Output the data below line for line, exactly, up to and including the line where "theorem ceilDiv_eq (a" appears.
• • • • •
-- ==== Sys2Proof/Laws/Sizing.lean ====
section
/-! SUPPORT. The integer bounds of the sizing functions against the real logarithm (spec/40_sizing.md R131, R133,
R136; log 5). -/

namespace Sys2Proof.Machine

theorem ceilDiv_eq (a : Nat) {b : Nat} (hb : 0 < b) : ceilDiv a b = ⌈(a : ℝ) / (b : ℝ)⌉₊ := by
  have hb' : (0 : ℝ) < b := by exact_mod_cast hb
  apply le_antisymm
  · rw [ceilDiv, ← Nat.lt_add_one_iff, Nat.div_lt_iff_lt_mul hb]
    have h : (a : ℝ) ≤ ⌈(a : ℝ) / b⌉₊ * b := (div_le_iff₀ hb').mp (Nat.le_ceil _)
    have h2 : a ≤ ⌈(a : ℝ) / b⌉₊ * b := by exact_mod_cast h
    rw [Nat.add_mul]
    omega
  · rw [Nat.ceil_le, div_le_iff₀ hb']
    have h : a ≤ ceilDiv a b * b := by
      have h1 := Nat.div_add_mod (a + (b - 1)) b
      have h2 := Nat.mod_lt (a + (b - 1)) hb
      rw [Nat.mul_comm] at h1
      unfold ceilDiv
      omega
    exact_mod_cast h

/-- The two fractions around `ln 2`. -/
theorem log_two_bounds :
    (2870526793 : ℝ) / 4141294769 < Real.log 2 ∧ Real.log 2 < (497083768 : ℝ) / 717140287 := by
  have e : Real.log 2 = 2 * (1 / 2 * Real.log ((1 + 1 / 3) / (1 - 1 / 3))) := by
    rw [show (1 + 1 / 3) / (1 - 1 / 3) = (2 : ℝ) by norm_num]
    ring
  constructor
  · have h := Real.sum_range_le_log_div (x := 1 / 3) (by norm_num) (by norm_num) 24
    rw [e]
    refine lt_of_lt_of_le ?_ (mul_le_mul_of_nonneg_left h (by norm_num))
    simp only [Finset.sum_range_succ, Finset.sum_range_zero]
    norm_num
  · have h := Real.log_div_le_sum_range_add (x := 1 / 3) (by norm_num) (by norm_num) 24
    rw [e]
    refine lt_of_le_of_lt (mul_le_mul_of_nonneg_left h (by norm_num)) ?_
    simp only [Finset.sum_range_succ, Finset.sum_range_zero]
    norm_num

/-- A floor quotient from below. -/
theorem natDiv_le_div (a b : Nat) : ((a / b : Nat) : ℝ) ≤ (a : ℝ) / b := Nat.cast_div_le

/-- A floor quotient and one from above. -/
theorem div_le_natDiv_add_one (a : Nat) {b : Nat} (hb : 0 < b) : (a : ℝ) / b ≤ ((a / b : Nat) : ℝ) + 1 := by
  have hb' : (0 : ℝ) < b := by exact_mod_cast hb
  rw [div_le_iff₀ hb']
  have h1 := Nat.div_add_mod a b
  have h2 := Nat.mod_lt a hb
  have h : a ≤ (a / b + 1) * b := by
    rw [Nat.add_mul, Nat.mul_comm (a / b)]
    omega
  exact_mod_cast h

/-- The terms `i .. i + fuel - 1` of the series, from below. -/
theorem artanhLo_le (a b : Nat) (z c : ℝ) (hz : z = (a : ℝ) / b) (h0 : 0 ≤ z) :
    ∀ fuel i t : Nat, (t : ℝ) ≤ c * z ^ (2 * i + 1) →
      (artanhLo a b fuel i t : ℝ) ≤
        2 * c * ∑ j ∈ Finset.range fuel, z ^ (2 * (i + j) + 1) / (2 * ((i : ℝ) + j) + 1)
  | 0, _, _, _ => by simp [artanhLo]
  | fuel + 1, i, t, ht => by
    have hnext : ((t * (a * a) / (b * b) : Nat) : ℝ) ≤ c * z ^ (2 * (i + 1) + 1) := by
      refine (natDiv_le_div _ _).trans ?_
      have e : ((t * (a * a) : Nat) : ℝ) / ((b * b : Nat) : ℝ) = t * (z * z) := by
        rw [hz]
        push_cast
        rw [div_mul_div_comm, mul_div_assoc]
      rw [e, show c * z ^ (2 * (i + 1) + 1) = c * z ^ (2 * i + 1) * (z * z) by ring]
      exact mul_le_mul_of_nonneg_right ht (mul_nonneg h0 h0)
    have ih := artanhLo_le a b z c hz h0 fuel (i + 1) _ hnext
    have hterm : ((2 * t / (2 * i + 1) : Nat) : ℝ) ≤ 2 * c * (z ^ (2 * i + 1) / (2 * (i : ℝ) + 1)) := by
      refine (natDiv_le_div _ _).trans ?_
      have hp : (0 : ℝ) < 2 * (i : ℝ) + 1 := by positivity
      push_cast
      rw [mul_div_assoc', div_le_div_iff_of_pos_right hp]
      linarith
    have e1 : ∀ j : ℕ, ((i + 1 : ℕ) : ℝ) + j = (i : ℝ) + ((j + 1 : ℕ) : ℝ) := fun j => by push_cast; ring
    have e2 : ∀ j, i + 1 + j = i + (j + 1) := fun j => by omega
    simp only [e1, e2] at ih
    rw [Finset.sum_range_succ', mul_add]
    simp only [artanhLo, Nat.cast_add (R := ℝ) (2 * t / (2 * i + 1)), Nat.cast_zero, add_zero]
    rw [add_comm]
    exact add_le_add ih hterm

/-- The terms `i .. i + fuel - 1` of the series and a bound of the rest, from above. -/
theorem le_artanhHi (a b : Nat) (z c : ℝ) (hz : z = (a : ℝ) / b) (hb : 0 < b) (h0 : 0 ≤ z) :
    ∀ fuel i t : Nat, c * z ^ (2 * i + 1) ≤ (t : ℝ) →
      2 * c * ∑ j ∈ Finset.range fuel, z ^ (2 * (i + j) + 1) / (2 * ((i : ℝ) + j) + 1) +
        9 / 4 * (c * z ^ (2 * (i + fuel) + 1)) ≤ (artanhHi a b fuel i t : ℝ)
  | 0, i, t, ht => by
    have h := div_le_natDiv_add_one (9 * t) (b := 4) (by decide)
    simp only [artanhHi, Finset.range_zero, Finset.sum_empty, mul_zero, zero_add, Nat.add_zero]
    push_cast at h ⊢
    linarith
  | fuel + 1, i, t, ht => by
    have hnext : c * z ^ (2 * (i + 1) + 1) ≤ ((t * (a * a) / (b * b) + 1 : Nat) : ℝ) := by
      rw [Nat.cast_add, Nat.cast_one]
      refine le_trans ?_ (div_le_natDiv_add_one (t * (a * a)) (Nat.mul_pos hb hb))
      have e : ((t * (a * a) : Nat) : ℝ) / ((b * b : Nat) : ℝ) = t * (z * z) := by
        rw [hz]
        push_cast
        rw [div_mul_div_comm, mul_div_assoc]
      rw [e, show c * z ^ (2 * (i + 1) + 1) = c * z ^ (2 * i + 1) * (z * z) by ring]
      exact mul_le_mul_of_nonneg_right ht (mul_nonneg h0 h0)
    have ih := le_artanhHi a b z c hz hb h0 fuel (i + 1) _ hnext
    have hterm : 2 * c * (z ^ (2 * i + 1) / (2 * (i : ℝ) + 1)) ≤ ((2 * t / (2 * i + 1) : Nat) : ℝ) + 1 := by
      refine le_trans ?_ (div_le_natDiv_add_one _ (by omega))
      have hp : (0 : ℝ) < 2 * (i : ℝ) + 1 := by positivity
      push_cast
      rw [mul_div_assoc', div_le_div_iff_of_pos_right hp]
      linarith
    have e1 : ∀ j : ℕ, ((i + 1 : ℕ) : ℝ) + j = (i : ℝ) + ((j + 1 : ℕ) : ℝ) := fun j => by push_cast; ring
    have e2 : ∀ j, i + 1 + j = i + (j + 1) := fun j => by omega
    simp only [e1, e2] at ih
    rw [Finset.sum_range_succ', mul_add]
    simp only [artanhHi, Nat.cast_add (R := ℝ) (2 * t / (2 * i + 1) + 1),
      Nat.cast_add (R := ℝ) (2 * t / (2 * i + 1)) 1, Nat.cast_one, Nat.cast_zero, add_zero]
    rw [add_right_comm, add_comm]
    exact add_le_add hterm ih

/-- `ln(u / v)` between its two integer bounds over `2^192`. -/
theorem lnRatio_bounds {u v : Nat} (hv : 0 < v) (h1 : v ≤ u) (h2 : u ≤ 2 * v) :
    (lnRatioLo u v : ℝ) ≤ fixedOne * Real.log ((u : ℝ) / v) ∧
    fixedOne * Real.log ((u : ℝ) / v) ≤ (lnRatioHi u v : ℝ) := by
  unfold lnRatioLo lnRatioHi
  generalize fixedOne = c
  generalize seriesTerms = n
  obtain ⟨z, hz⟩ : ∃ z : ℝ, z = ((u - v : ℕ) : ℝ) / ((u + v : ℕ) : ℝ) := ⟨_, rfl⟩
  have hv' : (0 : ℝ) < v := by exact_mod_cast hv
  have hu' : (v : ℝ) ≤ u := by exact_mod_cast h1
  have hu2 : (u : ℝ) ≤ 2 * v := by exact_mod_cast h2
  have hs : (0 : ℝ) < u + v := by linarith
  have hz' : z = ((u : ℝ) - v) / (u + v) := by rw [hz, Nat.cast_sub h1, Nat.cast_add]
  have h0 : 0 ≤ z := by rw [hz']; exact div_nonneg (by linarith) hs.le
  have h3 : z ≤ 1 / 3 := by
    rw [hz', div_le_iff₀ hs]
    linarith
  have hlog : Real.log ((u : ℝ) / v) = 2 * (1 / 2 * Real.log ((1 + z) / (1 - z))) := by
    have e1 : 1 + z = 2 * u / (u + v) := by
      rw [hz']
      field_simp
      ring
    have e2 : 1 - z = 2 * v / (u + v) := by
      rw [hz']
      field_simp
      ring
    have e : (1 + z) / (1 - z) = (u : ℝ) / v := by
      rw [e1, e2, div_div_div_cancel_right₀ hs.ne', mul_div_mul_left _ _ (by norm_num)]
    rw [e]
    ring
  have hc : (0 : ℝ) ≤ 2 * (c : ℝ) := by positivity
  have e0 : ((c * (u - v) : ℕ) : ℝ) / ((u + v : ℕ) : ℝ) = (c : ℝ) * z ^ (2 * 0 + 1) := by
    rw [hz]
    push_cast
    ring
  constructor
  · have h := mul_le_mul_of_nonneg_left (Real.sum_range_le_log_div h0 (by linarith) n) hc
    have hl := artanhLo_le (u - v) (u + v) z c hz h0 n 0 (c * (u - v) / (u + v))
      ((natDiv_le_div _ _).trans (le_of_eq e0))
    simp only [Nat.cast_zero, zero_add] at hl
    rw [hlog, ← mul_assoc, mul_comm (c : ℝ) 2]
    exact hl.trans h
  · have h := mul_le_mul_of_nonneg_left (Real.log_div_le_sum_range_add h0 (by linarith) n) hc
    have hl := le_artanhHi (u - v) (u + v) z c hz (by omega) h0 n 0 (c * (u - v) / (u + v) + 1) (by
      rw [Nat.cast_add, Nat.cast_one, ← e0]
      exact div_le_natDiv_add_one _ (by omega))
    simp only [Nat.cast_zero, zero_add] at hl
    rw [hlog, ← mul_assoc, mul_comm (c : ℝ) 2]
    refine h.trans (le_trans ?_ hl)
    have hp : 0 ≤ z ^ (2 * n + 1) := pow_nonneg h0 _
    have hr : z ^ (2 * n + 1) / (1 - z ^ 2) ≤ 9 / 8 * z ^ (2 * n + 1) := by
      have hz2 : z ^ 2 ≤ 1 / 9 := by nlinarith
      rw [div_le_iff₀ (by linarith)]
      nlinarith
    have := mul_le_mul_of_nonneg_left hr hc
    rw [mul_add]
    refine add_le_add le_rfl (this.trans (le_of_eq ?_))
    ring

/-! The operand `p` (R98). -/

theorem fixedOne_pos : 0 < fixedOne := Nat.two_pow_pos _

theorem ln2Lo_pos : 0 < ln2Lo := by decide +kernel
• • • • •
> **Exercise output**:
-- ==== Sys2Proof/Laws/Sizing.lean ====
section
/-! SUPPORT. The integer bounds of the sizing functions against the real logarithm (spec/40_sizing.md R131, R133,
R136; log 5). -/

namespace Sys2Proof.Machine

theorem ceilDiv_eq (a : Nat) {b : Nat} (hb : 0 < b) : ceilDiv a b = ⌈(a : ℝ) / (b : ℝ)⌉₊ := by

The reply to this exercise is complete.